Hematopoietic stem cell a reservoir of innate immune memory

Abstract

Hematopoietic stem cells (HSCs) are a rare, long-lived and multipotent population that give rise to majority of blood cells and some tissue-resident immune cells. There is growing evidence that inflammatory stimuli can trigger persistent reprogramming in HSCs that enhances or inhibits the cellular functions of these HSCs and their progeny in response to subsequent infections. This newly discovered property makes HSCs a reservoir for innate immune memory. The molecular mechanisms underlying innate immune memory in HSCs are similar to those observed in innate immune cells, although their full elucidation is still pending. In this review, we examine the current state of knowledge on how an inflammatory response leads to reprogramming of HSCs. Understanding the full spectrum of consequences of reshaping early hematopoiesis is critical for assessing the potential benefits and risks under physiological and pathological conditions.
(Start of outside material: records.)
@[simp] theorem State.lapisWipe_desk (s : State) : (State.lapisWipe s).desk = s.desk := by
  unfold State.lapisWipe
  repeat' first | with_reducible rfl | with_reducible assumption | intro _ | simp only [State.emptyStreams_desk, State.wipeCells_desk, State.wiped_desk, desk_mk, desk_eta, Iter.state_done, Iter.state_fmt, Iter.state_trap, Whole.state_ran, Whole.state_stopped, Whole.state_denied] | split | with_reducible refine (foldl_desk _ ?_ _ _).trans ?_

@[simp] theorem State.burnConfig_desk (s : State) (x1 : _) (x2 : _) : (State.burnConfig s x1 x2).1.desk = s.desk := by
  unfold State.burnConfig
  repeat' first | with_reducible rfl | with_reducible assumption | intro _ | simp only [desk_mk, desk_eta, Iter.state_done, Iter.state_fmt, Iter.state_trap, Whole.state_ran, Whole.state_stopped, Whole.state_denied] | split | with_reducible refine (foldl_desk _ ?_ _ _).trans ?_

@[simp] theorem State.beforeBurn_desk (s : State) (x1 : _) (x2 : _) (x3 : _) : (State.beforeBurn s x1 x2 x3).1.desk = s.desk := by
  unfold State.beforeBurn
  repeat' first | with_reducible rfl | with_reducible assumption | intro _ | simp only [State.burnConfig_desk, State.draw_desk, desk_mk, desk_eta, Iter.state_done, Iter.state_fmt, Iter.state_trap, Whole.state_ran, Whole.state_stopped, Whole.state_denied] | split | with_reducible refine (foldl_desk _ ?_ _ _).trans ?_

@[simp] theorem State.afterBurn_desk (s : State) (x1 : _) : (State.afterBurn s x1).desk = s.desk := by
  unfold State.afterBurn
  repeat' first | with_reducible rfl | with_reducible assumption | intro _ | simp only [desk_mk, desk_eta, Iter.state_done, Iter.state_fmt, Iter.state_trap, Whole.state_ran, Whole.state_stopped, Whole.state_denied] | split | with_reducible refine (foldl_desk _ ?_ _ _).trans ?_

@[simp] theorem State.dropImport_desk (s : State) (x1 : _) : (State.dropImport s x1).desk = s.desk := by
  unfold State.dropImport
  repeat' first | with_reducible rfl | with_reducible assumption | intro _ | simp only [State.draw_desk, State.putRange_desk, desk_mk, desk_eta, Iter.state_done, Iter.state_fmt, Iter.state_trap, Whole.state_ran, Whole.state_stopped, Whole.state_denied] | split | with_reducible refine (foldl_desk _ ?_ _ _).trans ?_

@[simp] theorem State.dropWipe_desk (s : State) : (State.dropWipe s).desk = s.desk := by
  unfold State.dropWipe
  repeat' first | with_reducible rfl | with_reducible assumption | intro _ | simp only [State.draw_desk, State.memClear_desk, desk_mk, desk_eta, Iter.state_done, Iter.state_fmt, Iter.state_trap, Whole.state_ran, Whole.state_stopped, Whole.state_denied] | split | with_reducible refine (foldl_desk _ ?_ _ _).trans ?_

@[simp] theorem State.catchUp_desk (s : State) : (State.catchUp s).desk = s.desk := by
  unfold State.catchUp
  repeat' first | with_reducible rfl | with_reducible assumption | intro _ | simp only [State.decideDead_desk, State.partyFailed_desk, State.reportLinks_desk, desk_mk, desk_eta, Iter.state_done, Iter.state_fmt, Iter.state_trap, Whole.state_ran, Whole.state_stopped, Whole.state_denied] | split | with_reducible refine (foldl_desk _ ?_ _ _).trans ?_ | with_reducible refine (foldlB_desk _ ?_ _ _).trans ?_ | with_reducible refine (foldl1_desk _ ?_ _ _).trans ?_ | with_reducible refine (foldl2_desk _ ?_ _ _).trans ?_

@[simp] theorem State.writeHandoff_desk (s : State) : (State.writeHandoff s).desk = s.desk := by
  unfold State.writeHandoff
  repeat' first | with_reducible rfl | with_reducible assumption | intro _ | simp only [State.memWrite_desk, desk_mk, desk_eta, Iter.state_done, Iter.state_fmt, Iter.state_trap, Whole.state_ran, Whole.state_stopped, Whole.state_denied] | split | with_reducible refine (foldl_desk _ ?_ _ _).trans ?_

@[simp] theorem State.leaveLockstep_desk (s : State) (x1 : _) : (State.leaveLockstep s x1).desk = s.desk := by
  unfold State.leaveLockstep
  repeat' first | with_reducible rfl | with_reducible assumption | intro _ | simp only [State.bump_desk, State.raise_desk, desk_mk, desk_eta, Iter.state_done, Iter.state_fmt, Iter.state_trap, Whole.state_ran, Whole.state_stopped, Whole.state_denied] | split | with_reducible refine (foldl_desk _ ?_ _ _).trans ?_

@[simp] theorem State.modeWrite_desk (s : State) (x1 : _) : (State.modeWrite s x1).desk = s.desk := by
  unfold State.modeWrite
  repeat' first | with_reducible rfl | with_reducible assumption | intro _ | simp only [State.leaveLockstep_desk, desk_mk, desk_eta, Iter.state_done, Iter.state_fmt, Iter.state_trap, Whole.state_ran, Whole.state_stopped, Whole.state_denied] | split | with_reducible refine (foldl_desk _ ?_ _ _).trans ?_
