theorem State.ingress_kept {s t : State} {p : Nat} {b : List Byte} (h : s.ingress p b = some t) : t.kept = s.kept := by
  simp only [State.ingress] at h
  repeat' split at h
  all_goals first
    | (cases h; simp only [State.returnCredit_kept, State.bump_kept, State.raise_kept]; done)
    | (cases h; rw [State.returnCredit_kept, State.colourFate_kept (by assumption), State.meterCell_kept]; done)
    | (rw [State.admitCell_kept h, State.meterCell_kept]; done)

theorem execCellReceive_kept {s t : State} {x0 : Nat} {x1 : List Sys2Proof.Byte} (h : execCellReceive x0 x1 s = .next t) : t.kept = s.kept := by
  simp only [execCellReceive, Host.Outcome.next.injEq] at h
  subst h
  repeat' first | with_reducible rfl | with_reducible assumption | intro _ | simp only [State.modPort_kept, kept_mk, kept_eta, Iter.state_done, Iter.state_fmt, Iter.state_trap, Whole.state_ran, Whole.state_stopped, Whole.state_denied] | with_reducible refine (State.ingress_kept (by assumption)).trans ?_ | split | with_reducible refine (foldl_kept _ ?_ _ _).trans ?_

theorem execAdaptiveEgressChoice_kept {s t : State} {x0 : Nat} (h : execAdaptiveEgressChoice x0 s = .next t) : t.kept = s.kept := by
  simp only [execAdaptiveEgressChoice, Host.Outcome.next.injEq] at h
  subst h
  repeat' first | with_reducible rfl | with_reducible assumption | intro _ | simp only [State.bump_kept, State.countEgress_kept, State.dropRef_kept, State.enqueue_kept, State.spill_kept, kept_mk, kept_eta, Iter.state_done, Iter.state_fmt, Iter.state_trap, Whole.state_ran, Whole.state_stopped, Whole.state_denied] | split | with_reducible refine (foldl_kept _ ?_ _ _).trans ?_

@[simp] theorem State.streamStep_kept (s : State) (x1 : _) : (State.streamStep s x1).2.kept = s.kept := by
  unfold State.streamStep
  repeat' first | with_reducible rfl | with_reducible assumption | intro _ | simp only [State.draw_kept, kept_mk, kept_eta, Iter.state_done, Iter.state_fmt, Iter.state_trap, Whole.state_ran, Whole.state_stopped, Whole.state_denied] | split | with_reducible refine (foldl_kept _ ?_ _ _).trans ?_

@[simp] theorem State.ackStream_kept (s : State) (x1 : _) : (State.ackStream s x1).kept = s.kept := by
  unfold State.ackStream
  repeat' first | with_reducible rfl | with_reducible assumption | intro _ | simp only [State.sendAck_kept, State.streamStep_kept, kept_mk, kept_eta, Iter.state_done, Iter.state_fmt, Iter.state_trap, Whole.state_ran, Whole.state_stopped, Whole.state_denied] | split | with_reducible refine (foldl_kept _ ?_ _ _).trans ?_

@[simp] theorem State.transferDrop_kept (s : State) (x1 : _) : (State.transferDrop s x1).kept = s.kept := by
  unfold State.transferDrop
  repeat' first | with_reducible rfl | with_reducible assumption | intro _ | simp only [State.bump_kept, State.healFails_kept, State.resilverFails_kept, kept_mk, kept_eta, Iter.state_done, Iter.state_fmt, Iter.state_trap, Whole.state_ran, Whole.state_stopped, Whole.state_denied] | split | with_reducible refine (foldl_kept _ ?_ _ _).trans ?_

@[simp] theorem State.messageIn_kept (s : State) (x1 : _) (x2 : _) : (State.messageIn s x1 x2).kept = s.kept := by
  unfold State.messageIn
  repeat' first | with_reducible rfl | with_reducible assumption | intro _ | simp only [State.bump_kept, State.mismatch_kept, State.transferDrop_kept, kept_mk, kept_eta, Iter.state_done, Iter.state_fmt, Iter.state_trap, Whole.state_ran, Whole.state_stopped, Whole.state_denied] | split | with_reducible refine (foldl_kept _ ?_ _ _).trans ?_

@[simp] theorem State.joinStream_kept (s : State) (x1 : _) : (State.joinStream s x1).kept = s.kept := by
  unfold State.joinStream
  repeat' first | with_reducible rfl | with_reducible assumption | intro _ | simp only [State.ackStream_kept, State.bump_kept, State.messageIn_kept, kept_mk, kept_eta, Iter.state_done, Iter.state_fmt, Iter.state_trap, Whole.state_ran, Whole.state_stopped, Whole.state_denied] | split | with_reducible refine (foldl_kept _ ?_ _ _).trans ?_ | with_reducible refine (foldlB_kept _ ?_ _ _).trans ?_ | with_reducible refine (foldl1_kept _ ?_ _ _).trans ?_ | with_reducible refine (foldl2_kept _ ?_ _ _).trans ?_

theorem execLocalCellDeliver_kept {s t : State} {x0 : Nat} {x1 : Nat} (h : execLocalCellDeliver x0 x1 s = .next t) : t.kept = s.kept := by
  simp only [execLocalCellDeliver, Host.Outcome.next.injEq] at h
  subst h
  repeat' first | with_reducible rfl | with_reducible assumption | intro _ | simp only [State.admitBlocked_kept, State.bump_kept, State.dropRef_kept, State.fillWindow_kept, State.joinStream_kept, State.setQueue_kept, State.setWindow_kept, kept_mk, kept_eta, Iter.state_done, Iter.state_fmt, Iter.state_trap, Whole.state_ran, Whole.state_stopped, Whole.state_denied] | split | with_reducible refine (foldl_kept _ ?_ _ _).trans ?_

@[simp] theorem State.partyFailed_kept (s : State) (x1 : _) : (State.partyFailed s x1).kept = s.kept := by
  unfold State.partyFailed
  repeat' first | with_reducible rfl | with_reducible assumption | intro _ | simp only [State.fenceParty_kept, State.treeLost_kept, kept_mk, kept_eta, Iter.state_done, Iter.state_fmt, Iter.state_trap, Whole.state_ran, Whole.state_stopped, Whole.state_denied] | split | with_reducible refine (foldl_kept _ ?_ _ _).trans ?_ | with_reducible refine (foldlB_kept _ ?_ _ _).trans ?_ | with_reducible refine (foldl1_kept _ ?_ _ _).trans ?_ | with_reducible refine (foldl2_kept _ ?_ _ _).trans ?_

@[simp] theorem State.streamLost_kept (s : State) (x1 : _) (x2 : _) : (State.streamLost s x1 x2).kept = s.kept := by
  unfold State.streamLost
  repeat' first | with_reducible rfl | with_reducible assumption | intro _ | simp only [State.bump_kept, State.partyFailed_kept, State.raise_kept, kept_mk, kept_eta, Iter.state_done, Iter.state_fmt, Iter.state_trap, Whole.state_ran, Whole.state_stopped, Whole.state_denied] | split | with_reducible refine (foldl_kept _ ?_ _ _).trans ?_

theorem execNakTimer_kept {s t : State} {x0 : Sys2Proof.FA} {x1 : BitVec 20} (h : execNakTimer x0 x1 s = .next t) : t.kept = s.kept := by
  simp only [execNakTimer, Host.Outcome.next.injEq] at h
  subst h
  repeat' first | with_reducible rfl | with_reducible assumption | intro _ | simp only [State.bump_kept, State.sendCtrl_kept, State.streamLost_kept, State.streamStep_kept, kept_mk, kept_eta, Iter.state_done, Iter.state_fmt, Iter.state_trap, Whole.state_ran, Whole.state_stopped, Whole.state_denied] | split | with_reducible refine (foldl_kept _ ?_ _ _).trans ?_

@[simp] theorem State.replayCell_kept (s : State) (x1 : _) (x2 : _) : (State.replayCell s x1 x2).kept = s.kept := by
  unfold State.replayCell
  repeat' first | with_reducible rfl | with_reducible assumption | intro _ | simp only [State.bump_kept, State.output_kept, State.spill_kept, kept_mk, kept_eta, Iter.state_done, Iter.state_fmt, Iter.state_trap, Whole.state_ran, Whole.state_stopped, Whole.state_denied] | split | with_reducible refine (foldl_kept _ ?_ _ _).trans ?_

@[simp] theorem State.fetchSpilled_kept (s : State) (x1 : _) (x2 : _) : (State.fetchSpilled s x1 x2).kept = s.kept := by
  unfold State.fetchSpilled
  repeat' first | with_reducible rfl | with_reducible assumption | intro _ | simp only [State.fetchObject_kept, kept_mk, kept_eta, Iter.state_done, Iter.state_fmt, Iter.state_trap, Whole.state_ran, Whole.state_stopped, Whole.state_denied] | split | with_reducible refine (foldl_kept _ ?_ _ _).trans ?_

theorem execProbeTimer_kept {s t : State} {x0 : Sys2Proof.FA} {x1 : BitVec 20} (h : execProbeTimer x0 x1 s = .next t) : t.kept = s.kept := by
  simp only [execProbeTimer, Host.Outcome.next.injEq] at h
  subst h
  repeat' first | with_reducible rfl | with_reducible assumption | intro _ | simp only [State.fetchSpilled_kept, State.replayCell_kept, State.setTx_kept, State.streamLost_kept, kept_mk, kept_eta, Iter.state_done, Iter.state_fmt, Iter.state_trap, Whole.state_ran, Whole.state_stopped, Whole.state_denied] | split | with_reducible refine (foldl_kept _ ?_ _ _).trans ?_

theorem execAckReceive_kept {s t : State} {x0 : Sys2Proof.FA} {x1 : BitVec 20} {x2 : BitVec 24} {x3 : Nat} {x4 : Nat} (h : execAckReceive x0 x1 x2 x3 x4 s = .next t) : t.kept = s.kept := by
  simp only [execAckReceive, Host.Outcome.next.injEq] at h
  subst h
  repeat' first | with_reducible rfl | with_reducible assumption | intro _ | simp only [State.admitBlocked_kept, State.creditBack_kept, State.progress_kept, State.pump_kept, State.release_kept, State.setTx_kept, State.takeCtrl_kept, kept_mk, kept_eta, Iter.state_done, Iter.state_fmt, Iter.state_trap, Whole.state_ran, Whole.state_stopped, Whole.state_denied] | split | with_reducible refine (foldl_kept _ ?_ _ _).trans ?_

theorem execNakReceive_kept {s t : State} {x0 : Sys2Proof.FA} {x1 : BitVec 20} {x2 : Nat} {x3 : List (Nat × Nat)} (h : execNakReceive x0 x1 x2 x3 s = .next t) : t.kept = s.kept := by
  simp only [execNakReceive, Host.Outcome.next.injEq] at h
  subst h
  repeat' first | with_reducible rfl | with_reducible assumption | intro _ | simp only [State.fetchSpilled_kept, State.replayCell_kept, State.takeCtrl_kept, kept_mk, kept_eta, Iter.state_done, Iter.state_fmt, Iter.state_trap, Whole.state_ran, Whole.state_stopped, Whole.state_denied] | split | with_reducible refine (foldl_kept _ ?_ _ _).trans ?_ | with_reducible refine (foldlB_kept _ ?_ _ _).trans ?_ | with_reducible refine (foldl1_kept _ ?_ _ _).trans ?_ | with_reducible refine (foldl2_kept _ ?_ _ _).trans ?_
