-- ==== Sys2Proof/Laws/FrameLedger.lean ====
section
/-!
SUPPORT. Laws/FrameLedger.lean: what leaves the ledger and the training state alone.
-/
set_option linter.unusedSimpArgs false

namespace Sys2Proof.Machine

open Sys2Proof

/-- The ledger and the training state. -/
def State.books (s : State) : Ledger := s.led

@[simp] theorem books_eta (s : State) : s.led = s.books := (rfl)

@[simp] theorem books_mk (a b c d e f g h i j k l m n o p q r t u v w) :
    (State.mk a b c d e f g h i j k l m n o p q r t u v w).books = t := (rfl)

theorem foldl_books {α : Type} (f : State → α → State) (h : ∀ t a, (f t a).books = t.books) (l : List α) (b : State) :
    (l.foldl f b).books = b.books := by
  induction l generalizing b with
  | nil => rfl
  | cons a l ih => rw [List.foldl_cons, ih, h]

theorem foldlB_books {α : Type} (f : Body → α → Body) (h : ∀ t a, (f t a).s.books = t.s.books) (l : List α) (b : Body) :
    (l.foldl f b).s.books = b.s.books := by
  induction l generalizing b with
  | nil => rfl
  | cons a l ih => rw [List.foldl_cons, ih, h]

theorem foldl1_books {α β : Type} (f : State × β → α → State × β) (h : ∀ t a, (f t a).1.books = t.1.books) (l : List α) (b : State × β) :
    (l.foldl f b).1.books = b.1.books := by
  induction l generalizing b with
  | nil => rfl
  | cons a l ih => rw [List.foldl_cons, ih, h]

theorem foldl2_books {α β : Type} (f : β × State → α → β × State) (h : ∀ t a, (f t a).2.books = t.2.books) (l : List α) (b : β × State) :
    (l.foldl f b).2.books = b.2.books := by
  induction l generalizing b with
  | nil => rfl
  | cons a l ih => rw [List.foldl_cons, ih, h]

@[simp] theorem State.wr_books (s : State) (x1 : _) (x2 : _) : (State.wr s x1 x2).books = s.books := by
  unfold State.wr
  repeat' first | with_reducible rfl | with_reducible assumption | intro _ | simp only [books_mk, books_eta, Iter.state_done, Iter.state_fmt, Iter.state_trap, Whole.state_ran, Whole.state_stopped, Whole.state_denied] | split | with_reducible refine (foldl_books _ ?_ _ _).trans ?_

@[simp] theorem State.tick_books (s : State) : (State.tick s).books = s.books := by
  unfold State.tick
  repeat' first | with_reducible rfl | with_reducible assumption | intro _ | simp only [books_mk, books_eta, Iter.state_done, Iter.state_fmt, Iter.state_trap, Whole.state_ran, Whole.state_stopped, Whole.state_denied] | split | with_reducible refine (foldl_books _ ?_ _ _).trans ?_

@[simp] theorem State.emit_books (s : State) (x1 : _) : (State.emit s x1).books = s.books := by
  unfold State.emit
  repeat' first | with_reducible rfl | with_reducible assumption | intro _ | simp only [books_mk, books_eta, Iter.state_done, Iter.state_fmt, Iter.state_trap, Whole.state_ran, Whole.state_stopped, Whole.state_denied] | split | with_reducible refine (foldl_books _ ?_ _ _).trans ?_

@[simp] theorem State.draw_books (s : State) : (State.draw s).2.books = s.books := by
  unfold State.draw
  repeat' first | with_reducible rfl | with_reducible assumption | intro _ | simp only [books_mk, books_eta, Iter.state_done, Iter.state_fmt, Iter.state_trap, Whole.state_ran, Whole.state_stopped, Whole.state_denied] | split | with_reducible refine (foldl_books _ ?_ _ _).trans ?_

@[simp] theorem State.setCtr_books (s : State) (x1 : _) (x2 : _) : (State.setCtr s x1 x2).books = s.books := by
  unfold State.setCtr
  repeat' first | with_reducible rfl | with_reducible assumption | intro _ | simp only [books_mk, books_eta, Iter.state_done, Iter.state_fmt, Iter.state_trap, Whole.state_ran, Whole.state_stopped, Whole.state_denied] | split | with_reducible refine (foldl_books _ ?_ _ _).trans ?_

@[simp] theorem State.count_books (s : State) (x1 : _) (x2 : _) : (State.count s x1 x2).books = s.books := by
  unfold State.count
  repeat' first | with_reducible rfl | with_reducible assumption | intro _ | simp only [State.setCtr_books, books_mk, books_eta, Iter.state_done, Iter.state_fmt, Iter.state_trap, Whole.state_ran, Whole.state_stopped, Whole.state_denied] | split | with_reducible refine (foldl_books _ ?_ _ _).trans ?_

@[simp] theorem State.clearCtr_books (s : State) (x1 : _) : (State.clearCtr s x1).books = s.books := by
  unfold State.clearCtr
  repeat' first | with_reducible rfl | with_reducible assumption | intro _ | simp only [State.setCtr_books, books_mk, books_eta, Iter.state_done, Iter.state_fmt, Iter.state_trap, Whole.state_ran, Whole.state_stopped, Whole.state_denied] | split | with_reducible refine (foldl_books _ ?_ _ _).trans ?_

@[simp] theorem State.clearCtrs_books (s : State) (x1 : _) : (State.clearCtrs s x1).books = s.books := by
  unfold State.clearCtrs
  repeat' first | with_reducible rfl | with_reducible assumption | intro _ | simp only [books_mk, books_eta, Iter.state_done, Iter.state_fmt, Iter.state_trap, Whole.state_ran, Whole.state_stopped, Whole.state_denied] | split | with_reducible refine (foldl_books _ ?_ _ _).trans ?_

@[simp] theorem State.push_books (s : State) (x1 : _) (x2 : _) (x3 : _) (x4 : _) (x5 : _) : (State.push s x1 x2 x3 x4 x5).books = s.books := by
  unfold State.push
  repeat' first | with_reducible rfl | with_reducible assumption | intro _ | simp only [books_mk, books_eta, Iter.state_done, Iter.state_fmt, Iter.state_trap, Whole.state_ran, Whole.state_stopped, Whole.state_denied] | split | with_reducible refine (foldl_books _ ?_ _ _).trans ?_

@[simp] theorem State.dropLost_books (s : State) : (State.dropLost s).books = s.books := by
  unfold State.dropLost
  repeat' first | with_reducible rfl | with_reducible assumption | intro _ | simp only [State.count_books, books_mk, books_eta, Iter.state_done, Iter.state_fmt, Iter.state_trap, Whole.state_ran, Whole.state_stopped, Whole.state_denied] | split | with_reducible refine (foldl_books _ ?_ _ _).trans ?_

@[simp] theorem State.pushSat_books (s : State) (x1 : _) : (State.pushSat s x1).books = s.books := by
  unfold State.pushSat
  repeat' first | with_reducible rfl | with_reducible assumption | intro _ | simp only [State.push_books, books_mk, books_eta, Iter.state_done, Iter.state_fmt, Iter.state_trap, Whole.state_ran, Whole.state_stopped, Whole.state_denied] | split | with_reducible refine (foldl_books _ ?_ _ _).trans ?_

@[simp] theorem State.bump_books (s : State) (x1 : _) (x2 : _) : (State.bump s x1 x2).books = s.books := by
  unfold State.bump
  repeat' first | with_reducible rfl | with_reducible assumption | intro _ | simp only [State.count_books, State.dropLost_books, State.pushSat_books, books_mk, books_eta, Iter.state_done, Iter.state_fmt, Iter.state_trap, Whole.state_ran, Whole.state_stopped, Whole.state_denied] | split | with_reducible refine (foldl_books _ ?_ _ _).trans ?_

@[simp] theorem State.raise_books (s : State) (x1 : _) (x2 : _) (x3 : _) : (State.raise s x1 x2 x3).books = s.books := by
  unfold State.raise
  repeat' first | with_reducible rfl | with_reducible assumption | intro _ | simp only [State.dropLost_books, State.push_books, State.pushSat_books, books_mk, books_eta, Iter.state_done, Iter.state_fmt, Iter.state_trap, Whole.state_ran, Whole.state_stopped, Whole.state_denied] | split | with_reducible refine (foldl_books _ ?_ _ _).trans ?_

@[simp] theorem State.setPort_books (s : State) (x1 : _) (x2 : _) : (State.setPort s x1 x2).books = s.books := by
  unfold State.setPort
  repeat' first | with_reducible rfl | with_reducible assumption | intro _ | simp only [books_mk, books_eta, Iter.state_done, Iter.state_fmt, Iter.state_trap, Whole.state_ran, Whole.state_stopped, Whole.state_denied] | split | with_reducible refine (foldl_books _ ?_ _ _).trans ?_

@[simp] theorem State.modPort_books (s : State) (x1 : _) (x2 : _) : (State.modPort s x1 x2).books = s.books := by
  unfold State.modPort
  repeat' first | with_reducible rfl | with_reducible assumption | intro _ | simp only [State.setPort_books, books_mk, books_eta, Iter.state_done, Iter.state_fmt, Iter.state_trap, Whole.state_ran, Whole.state_stopped, Whole.state_denied] | split | with_reducible refine (foldl_books _ ?_ _ _).trans ?_

@[simp] theorem State.modSched_books (s : State) (x1 : _) (x2 : _) : (State.modSched s x1 x2).books = s.books := by
  unfold State.modSched
  repeat' first | with_reducible rfl | with_reducible assumption | intro _ | simp only [books_mk, books_eta, Iter.state_done, Iter.state_fmt, Iter.state_trap, Whole.state_ran, Whole.state_stopped, Whole.state_denied] | split | with_reducible refine (foldl_books _ ?_ _ _).trans ?_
Keywords: emergency hematopoiesis; epigenetic; hematopoietic stem and progenitor cells (HSPCs); inflammation; innate immune memory; metabolism; myelopoiesis.

Figure 1

Hematopoiesis during homeostasis and in response to an inflammatory environment. Hematopoietic stem cells (Lin-cKit+ sca-1+ FIt3- CD150+CD48-) are at the top of hematopoiesis and switch from the quiescent state (qHSC) to the activated state (aHSC) to meet the demand for mature cells. They differentiate into multipotent cells (MPP), which have a preference for differentiating into a specific cell lineage. Thus, MPP2 (Lin- cKit+ sca-1+ FIt3- CD150+ CD48+) are oriented towards the erythro-megakaryocytic lineage, MPP3 (Lin- cKit+ sca-1+ Fit3- CD150- CD48+) towards the myeloid lineage and MPP4 (Lin- cKit+ sca-1+ Flt3+) towards the lymphoid lineage. MPP differentiate into the precursors of the MEP (Lin- cKit+ sca-1- CD16/32-CD34-), GMP (Lin- cKit+ sca-1- CD16/32+ CD34+) and CLP (Lin- cKit+ sca-1- FIt3+ IL7R+) lineages, which eventually give rise to mature cells. In response to inflammatory stimuli, HSCs are strongly activated and the myeloid differentiation pathway is mainly favored.

Figure 2

Infection sensing of HSCs. Microbes or an inflammatory environment caused by lifestyle, disease or aging can be recognized by HSCs via receptors they express. The receptors are colored according to their expression levels observed by RNA-seq in HSCs. This sensing triggers a cascade of signaling pathways that lead to the expression of myeloid genes involved in myeloid differentiation or inflammation. The activation of HSCs is maintained for the duration of the stimulation. With chronic or repeated stimulation, HSCs show loss of function and exhaustion.

Figure 3

Innate immune memory programs triggered by acute and chronic inflammation. IIM is a defense mechanism of the body that provides greater protection against secondary insults thanks to epigenetic reprogramming that enables enhanced and/or dampened functionality of cells. In hematopoietic stem cells (HSCs), various IIM programs - trained immunity, priming or tolerance - can be induced depending on the context of the infection. In the bone marrow, the transient pro-inflammatory environment induced by acute stimulation leads to transient activation of HSCs but long-term trained immunity. Conversely, chronic stimulation maintains a pro-inflammatory environment that leads to sustained activation of HSCs and priming. In both cases, IIM leads to enhanced function upon second stimulation, while tolerance shows a dampened response. Although IIM provides clear protection against many secondary insults, it can also have unfavorable consequences for the organism.

Figure 4

Metabolic and Epigenetic Pathways involved in IIM: A Comparative Insight into HSPCs vs. Myeloid Cells. The initiation of mechanisms required for inducing innate immune memory depends on the duality of epigenetic and metabolic reprogramming of innate immune cells upon stimulation. During the initial challenge, the recognition of specific ligands by patter recognition receptors triggers a series of intracellular cascades, leading to the upregulation of various metabolic pathways such as glycolysis, the tricarboxylic acid (TCA) cycle, and glutaminolysis. Metabolites produced from these processes, like fumarate and acetyl coenzyme A (acetyl-CoA), can activate or inhibit enzymes involved in remodeling the cell's epigenetic landscape, such as the histone demethylase lysine-specific demethylase 5 (KDM5) and histone acetyltransferases. This results in specific changes in the histone methylation and acetylation of genes involved in innate immune responses. This increases the accessibility of DNA to the transcriptional machinery and gene regulatory elements, as well as specific long non-coding RNAs, thereby promoting and facilitating enhanced gene transcription upon secondary stimulation of the cells.